J.A. Happ was a motivated man on Friday night. The Twins were in an ugly spiral, he hadn't yet made much of an impression on his new team, and yeah, he might have been a little annoyed when Rocco Baldelli skipped his turn in the rotation during the team's COVID-19-ruined road trip.
So when the 38-year-old lefthander found himself approaching history against the Pirates, taking a no-hitter into the eighth inning, he didn't want to hear about his pitch count.
"I don't care what it takes. There's a zero up there, I'm going, and you'd be hard-pressed to get me off the mound," Happ said. "My plan was to make it happen."
It didn't. Jacob Stallings whistled a one-out double down the left-field line, spoiling Happ's shot at the first no-hitter in Target Field history.
But after one of the worst road trips in memory, after dropping nine of 10 games and owning the worst record in the American League, and after losing a half-dozen players to COVID quarantines, a one-hit, skid-snapping 2-0 victory was just as worthy of celebration.
Willians Astudillo hit a solo home run on a pitch nearly a foot above the strike zone, and Jake Cave broke an 0-for-16 slump by hitting a home run that just reached the flowerpots in left field. But the night belonged to Happ.

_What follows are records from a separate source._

-- ==== Sys2Proof/Laws/State.lean ====
section
/-! SUPPORT. One lemma per field of State for each named update of it, so that no proof unfolds a record update. -/

namespace Sys2Proof.Machine

open Sys2Proof

/-! `answer` -/

@[simp] theorem answer_busy (a : BusAnswer) (s : State) : (answer a s).busy = s.busy := rfl
@[simp] theorem answer_done (a : BusAnswer) (s : State) : (answer a s).done = s.done := rfl
@[simp] theorem answer_err (a : BusAnswer) (s : State) : (answer a s).err = s.err := rfl
@[simp] theorem answer_errcode (a : BusAnswer) (s : State) : (answer a s).errcode = s.errcode := rfl
@[simp] theorem answer_doneIe (a : BusAnswer) (s : State) : (answer a s).doneIe = s.doneIe := rfl
@[simp] theorem answer_errIe (a : BusAnswer) (s : State) : (answer a s).errIe = s.errIe := rfl
@[simp] theorem answer_ksph (a : BusAnswer) (s : State) : (answer a s).ksph = s.ksph := rfl
@[simp] theorem answer_pph (a : BusAnswer) (s : State) : (answer a s).pph = s.pph := rfl
@[simp] theorem answer_errinfo (a : BusAnswer) (s : State) : (answer a s).errinfo = s.errinfo := rfl
@[simp] theorem answer_block (a : BusAnswer) (s : State) : (answer a s).block = s.block := rfl
@[simp] theorem answer_key (a : BusAnswer) (s : State) : (answer a s).key = s.key := rfl
@[simp] theorem answer_nonce (a : BusAnswer) (s : State) : (answer a s).nonce = s.nonce := rfl
@[simp] theorem answer_ctr (a : BusAnswer) (s : State) : (answer a s).ctr = s.ctr := rfl
@[simp] theorem answer_seed (a : BusAnswer) (s : State) : (answer a s).seed = s.seed := rfl
@[simp] theorem answer_pctr (a : BusAnswer) (s : State) : (answer a s).pctr = s.pctr := rfl
@[simp] theorem answer_authR (a : BusAnswer) (s : State) : (answer a s).authR = s.authR := rfl
@[simp] theorem answer_authS (a : BusAnswer) (s : State) : (answer a s).authS = s.authS := rfl
@[simp] theorem answer_acc (a : BusAnswer) (s : State) : (answer a s).acc = s.acc := rfl
@[simp] theorem answer_tag (a : BusAnswer) (s : State) : (answer a s).tag = s.tag := rfl
@[simp] theorem answer_latch (a : BusAnswer) (s : State) : (answer a s).latch = s.latch := rfl
@[simp] theorem answer_env (a : BusAnswer) (s : State) : (answer a s).env = s.env := rfl
@[simp] theorem answer_busAnswer (a : BusAnswer) (s : State) : (answer a s).busAnswer = some a := rfl
@[simp] theorem answer_draws (a : BusAnswer) (s : State) : (answer a s).draws = s.draws := rfl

"It was a wonderful night," Baldelli said after the Twins' first victory in eight days. "He thew the hell out of the ball for us, at a time when we will definitely take it with open arms."
Baldelli was so impressed, in fact, that the manager — who removed Jose Berrios in the second game of the season after six no-hit innings (and 84 pitches) in Milwaukee — wasn't planning to remove Happ as long as he kept that zero on the scoreboard.